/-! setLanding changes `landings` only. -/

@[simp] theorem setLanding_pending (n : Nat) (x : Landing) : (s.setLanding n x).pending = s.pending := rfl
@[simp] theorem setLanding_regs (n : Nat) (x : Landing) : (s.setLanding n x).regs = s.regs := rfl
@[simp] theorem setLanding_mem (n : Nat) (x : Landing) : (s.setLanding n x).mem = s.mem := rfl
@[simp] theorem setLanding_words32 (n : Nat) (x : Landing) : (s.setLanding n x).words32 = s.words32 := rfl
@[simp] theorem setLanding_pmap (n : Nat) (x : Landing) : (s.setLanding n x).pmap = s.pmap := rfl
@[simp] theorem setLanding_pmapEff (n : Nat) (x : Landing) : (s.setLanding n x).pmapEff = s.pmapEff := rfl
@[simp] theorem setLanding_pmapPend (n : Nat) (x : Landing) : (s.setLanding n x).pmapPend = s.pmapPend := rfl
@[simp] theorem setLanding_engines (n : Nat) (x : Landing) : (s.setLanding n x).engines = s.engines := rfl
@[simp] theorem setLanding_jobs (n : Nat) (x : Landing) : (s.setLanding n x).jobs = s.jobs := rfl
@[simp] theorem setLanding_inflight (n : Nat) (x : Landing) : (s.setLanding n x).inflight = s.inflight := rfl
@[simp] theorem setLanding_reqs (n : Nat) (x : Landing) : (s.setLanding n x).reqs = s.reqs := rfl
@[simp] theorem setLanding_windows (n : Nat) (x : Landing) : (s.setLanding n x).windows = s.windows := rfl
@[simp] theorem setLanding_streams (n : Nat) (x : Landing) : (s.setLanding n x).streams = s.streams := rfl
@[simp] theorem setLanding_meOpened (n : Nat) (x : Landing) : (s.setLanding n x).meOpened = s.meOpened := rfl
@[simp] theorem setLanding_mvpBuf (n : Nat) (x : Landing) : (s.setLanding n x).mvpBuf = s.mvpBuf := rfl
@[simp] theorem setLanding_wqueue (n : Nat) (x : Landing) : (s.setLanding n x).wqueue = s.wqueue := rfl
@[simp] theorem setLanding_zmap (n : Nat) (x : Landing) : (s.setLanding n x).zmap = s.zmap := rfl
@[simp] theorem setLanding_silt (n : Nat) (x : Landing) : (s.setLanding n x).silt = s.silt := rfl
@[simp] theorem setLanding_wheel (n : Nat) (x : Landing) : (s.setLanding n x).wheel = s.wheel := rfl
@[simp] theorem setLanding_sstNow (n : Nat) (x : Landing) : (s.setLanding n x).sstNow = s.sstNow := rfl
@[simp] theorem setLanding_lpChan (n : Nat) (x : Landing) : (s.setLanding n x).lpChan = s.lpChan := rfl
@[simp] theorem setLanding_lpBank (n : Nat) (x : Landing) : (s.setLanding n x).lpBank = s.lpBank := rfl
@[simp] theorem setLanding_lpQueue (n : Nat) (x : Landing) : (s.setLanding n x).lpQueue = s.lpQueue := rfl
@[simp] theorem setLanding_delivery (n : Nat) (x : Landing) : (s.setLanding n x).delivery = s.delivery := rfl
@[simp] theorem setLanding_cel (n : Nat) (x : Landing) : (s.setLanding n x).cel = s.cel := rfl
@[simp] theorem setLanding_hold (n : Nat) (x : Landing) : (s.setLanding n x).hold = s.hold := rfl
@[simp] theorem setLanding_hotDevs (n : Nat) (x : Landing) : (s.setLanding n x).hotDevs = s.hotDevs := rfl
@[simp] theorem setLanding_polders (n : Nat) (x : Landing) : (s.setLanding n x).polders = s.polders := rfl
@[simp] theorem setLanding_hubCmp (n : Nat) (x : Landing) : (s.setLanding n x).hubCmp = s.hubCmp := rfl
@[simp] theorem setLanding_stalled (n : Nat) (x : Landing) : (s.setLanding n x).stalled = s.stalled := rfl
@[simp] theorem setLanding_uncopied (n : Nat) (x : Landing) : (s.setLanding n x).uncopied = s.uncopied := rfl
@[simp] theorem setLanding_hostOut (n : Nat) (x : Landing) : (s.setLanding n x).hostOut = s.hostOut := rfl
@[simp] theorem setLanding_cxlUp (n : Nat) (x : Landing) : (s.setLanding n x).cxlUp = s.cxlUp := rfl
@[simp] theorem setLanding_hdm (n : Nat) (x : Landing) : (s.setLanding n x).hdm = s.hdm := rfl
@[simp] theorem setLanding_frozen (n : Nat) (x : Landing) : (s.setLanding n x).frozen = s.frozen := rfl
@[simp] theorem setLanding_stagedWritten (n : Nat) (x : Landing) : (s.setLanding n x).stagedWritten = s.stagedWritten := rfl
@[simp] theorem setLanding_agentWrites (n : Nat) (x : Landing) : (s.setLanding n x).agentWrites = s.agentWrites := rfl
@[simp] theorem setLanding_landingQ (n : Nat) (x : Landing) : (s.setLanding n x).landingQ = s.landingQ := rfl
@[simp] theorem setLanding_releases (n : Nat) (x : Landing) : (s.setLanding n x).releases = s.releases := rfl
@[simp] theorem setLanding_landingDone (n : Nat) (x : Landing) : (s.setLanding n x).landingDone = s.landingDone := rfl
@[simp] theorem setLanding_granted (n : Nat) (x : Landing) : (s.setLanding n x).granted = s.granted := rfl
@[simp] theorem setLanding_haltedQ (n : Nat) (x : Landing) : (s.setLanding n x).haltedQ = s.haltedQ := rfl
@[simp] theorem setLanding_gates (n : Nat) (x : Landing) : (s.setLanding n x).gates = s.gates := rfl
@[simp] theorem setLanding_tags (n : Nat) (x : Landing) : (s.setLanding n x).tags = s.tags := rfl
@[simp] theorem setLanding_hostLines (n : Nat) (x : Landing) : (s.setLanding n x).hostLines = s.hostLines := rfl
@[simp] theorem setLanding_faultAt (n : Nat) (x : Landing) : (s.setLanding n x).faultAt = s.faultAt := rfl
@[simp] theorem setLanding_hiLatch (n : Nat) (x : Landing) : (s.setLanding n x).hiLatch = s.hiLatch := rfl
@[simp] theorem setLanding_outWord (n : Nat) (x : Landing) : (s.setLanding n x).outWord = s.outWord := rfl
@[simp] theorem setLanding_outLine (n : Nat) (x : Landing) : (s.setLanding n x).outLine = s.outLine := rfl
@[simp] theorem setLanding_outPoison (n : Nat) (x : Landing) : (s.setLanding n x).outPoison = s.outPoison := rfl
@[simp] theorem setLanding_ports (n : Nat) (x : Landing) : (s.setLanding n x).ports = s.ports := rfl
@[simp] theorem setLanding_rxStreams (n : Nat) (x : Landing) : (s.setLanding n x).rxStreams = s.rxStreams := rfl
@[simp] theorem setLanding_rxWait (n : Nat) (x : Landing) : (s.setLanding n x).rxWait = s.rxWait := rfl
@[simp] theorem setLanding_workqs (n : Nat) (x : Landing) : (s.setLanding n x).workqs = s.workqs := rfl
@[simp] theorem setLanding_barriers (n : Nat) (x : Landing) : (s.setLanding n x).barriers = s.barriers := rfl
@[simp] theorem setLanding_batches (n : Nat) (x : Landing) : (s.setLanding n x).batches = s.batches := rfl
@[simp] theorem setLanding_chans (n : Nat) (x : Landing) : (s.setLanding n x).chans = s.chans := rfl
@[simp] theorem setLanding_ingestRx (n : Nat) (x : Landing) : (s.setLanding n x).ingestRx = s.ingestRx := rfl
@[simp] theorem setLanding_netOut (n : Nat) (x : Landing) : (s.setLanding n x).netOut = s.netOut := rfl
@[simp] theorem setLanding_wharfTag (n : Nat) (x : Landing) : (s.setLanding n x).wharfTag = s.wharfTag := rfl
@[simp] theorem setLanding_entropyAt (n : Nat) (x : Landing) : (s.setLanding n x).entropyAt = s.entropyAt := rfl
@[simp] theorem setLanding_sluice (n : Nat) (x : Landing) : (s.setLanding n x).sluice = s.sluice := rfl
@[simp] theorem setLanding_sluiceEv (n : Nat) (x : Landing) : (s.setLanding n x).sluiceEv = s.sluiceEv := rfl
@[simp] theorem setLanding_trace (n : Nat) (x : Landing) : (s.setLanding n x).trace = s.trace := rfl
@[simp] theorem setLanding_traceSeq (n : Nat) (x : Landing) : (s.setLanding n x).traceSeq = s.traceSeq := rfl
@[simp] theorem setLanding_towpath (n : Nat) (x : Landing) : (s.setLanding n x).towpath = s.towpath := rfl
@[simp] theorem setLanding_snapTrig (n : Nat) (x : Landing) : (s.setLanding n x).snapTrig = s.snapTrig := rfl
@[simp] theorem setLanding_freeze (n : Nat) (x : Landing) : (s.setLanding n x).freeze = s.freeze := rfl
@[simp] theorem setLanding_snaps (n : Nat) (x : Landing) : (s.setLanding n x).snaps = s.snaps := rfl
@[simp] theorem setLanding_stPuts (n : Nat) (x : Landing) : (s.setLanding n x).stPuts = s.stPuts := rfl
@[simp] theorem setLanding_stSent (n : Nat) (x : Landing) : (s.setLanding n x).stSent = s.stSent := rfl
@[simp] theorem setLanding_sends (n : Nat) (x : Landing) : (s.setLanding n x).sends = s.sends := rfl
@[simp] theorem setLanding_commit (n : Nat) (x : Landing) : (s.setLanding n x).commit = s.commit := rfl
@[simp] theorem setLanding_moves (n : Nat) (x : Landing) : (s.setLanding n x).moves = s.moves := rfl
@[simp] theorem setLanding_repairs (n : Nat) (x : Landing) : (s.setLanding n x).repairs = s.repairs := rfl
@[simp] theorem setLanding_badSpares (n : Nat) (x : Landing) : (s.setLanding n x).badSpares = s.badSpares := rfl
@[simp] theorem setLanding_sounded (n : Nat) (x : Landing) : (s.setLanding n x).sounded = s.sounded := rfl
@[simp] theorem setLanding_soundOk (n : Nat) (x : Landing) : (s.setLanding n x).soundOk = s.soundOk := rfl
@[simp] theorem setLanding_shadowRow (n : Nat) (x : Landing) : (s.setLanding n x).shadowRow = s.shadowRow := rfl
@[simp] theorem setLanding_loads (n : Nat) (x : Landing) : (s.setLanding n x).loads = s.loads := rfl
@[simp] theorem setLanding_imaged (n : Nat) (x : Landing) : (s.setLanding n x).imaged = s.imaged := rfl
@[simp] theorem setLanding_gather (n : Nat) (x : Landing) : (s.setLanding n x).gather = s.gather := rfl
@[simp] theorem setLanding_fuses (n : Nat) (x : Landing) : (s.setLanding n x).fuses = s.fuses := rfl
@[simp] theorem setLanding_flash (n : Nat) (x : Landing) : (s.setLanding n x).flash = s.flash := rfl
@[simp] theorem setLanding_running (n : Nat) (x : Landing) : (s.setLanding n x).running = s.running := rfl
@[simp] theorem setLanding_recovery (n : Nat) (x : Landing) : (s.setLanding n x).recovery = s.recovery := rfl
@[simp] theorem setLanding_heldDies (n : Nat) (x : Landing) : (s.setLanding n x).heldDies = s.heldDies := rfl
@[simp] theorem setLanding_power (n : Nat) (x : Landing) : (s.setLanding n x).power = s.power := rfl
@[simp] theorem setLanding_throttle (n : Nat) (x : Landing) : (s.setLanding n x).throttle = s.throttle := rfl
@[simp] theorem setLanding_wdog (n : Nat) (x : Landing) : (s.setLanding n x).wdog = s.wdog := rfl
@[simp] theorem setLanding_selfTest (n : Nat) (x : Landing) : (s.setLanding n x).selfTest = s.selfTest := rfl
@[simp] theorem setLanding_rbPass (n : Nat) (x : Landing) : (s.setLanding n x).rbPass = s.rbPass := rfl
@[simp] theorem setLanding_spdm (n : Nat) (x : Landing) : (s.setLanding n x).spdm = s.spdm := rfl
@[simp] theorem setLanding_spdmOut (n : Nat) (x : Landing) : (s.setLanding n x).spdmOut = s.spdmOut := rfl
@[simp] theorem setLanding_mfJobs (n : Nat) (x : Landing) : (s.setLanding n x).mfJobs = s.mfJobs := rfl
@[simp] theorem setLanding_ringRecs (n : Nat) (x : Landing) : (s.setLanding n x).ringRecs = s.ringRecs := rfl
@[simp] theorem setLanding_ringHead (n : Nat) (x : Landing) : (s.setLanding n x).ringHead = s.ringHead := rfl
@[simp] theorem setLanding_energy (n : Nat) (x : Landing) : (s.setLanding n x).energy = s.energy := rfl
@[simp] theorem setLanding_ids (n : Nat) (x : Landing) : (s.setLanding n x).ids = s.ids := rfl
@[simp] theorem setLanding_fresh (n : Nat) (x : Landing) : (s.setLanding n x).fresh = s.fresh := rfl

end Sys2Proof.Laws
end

..........

ASSIGNMENT — The answer should hold the lines from the one containing "s.spdmOut := rfl" through the end of the entries above, set down exactly, with both ends included.

YOUR SOLUTION —
@[simp] theorem setLanding_spdmOut (n : Nat) (x : Landing) : (s.setLanding n x).spdmOut = s.spdmOut := rfl
@[simp] theorem setLanding_mfJobs (n : Nat) (x : Landing) : (s.setLanding n x).mfJobs = s.mfJobs := rfl
@[simp] theorem setLanding_ringRecs (n : Nat) (x : Landing) : (s.setLanding n x).ringRecs = s.ringRecs := rfl
@[simp] theorem setLanding_ringHead (n : Nat) (x : Landing) : (s.setLanding n x).ringHead = s.ringHead := rfl
@[simp] theorem setLanding_energy (n : Nat) (x : Landing) : (s.setLanding n x).energy = s.energy := rfl
@[simp] theorem setLanding_ids (n : Nat) (x : Landing) : (s.setLanding n x).ids = s.ids := rfl
@[simp] theorem setLanding_fresh (n : Nat) (x : Landing) : (s.setLanding n x).fresh = s.fresh := rfl

end Sys2Proof.Laws
end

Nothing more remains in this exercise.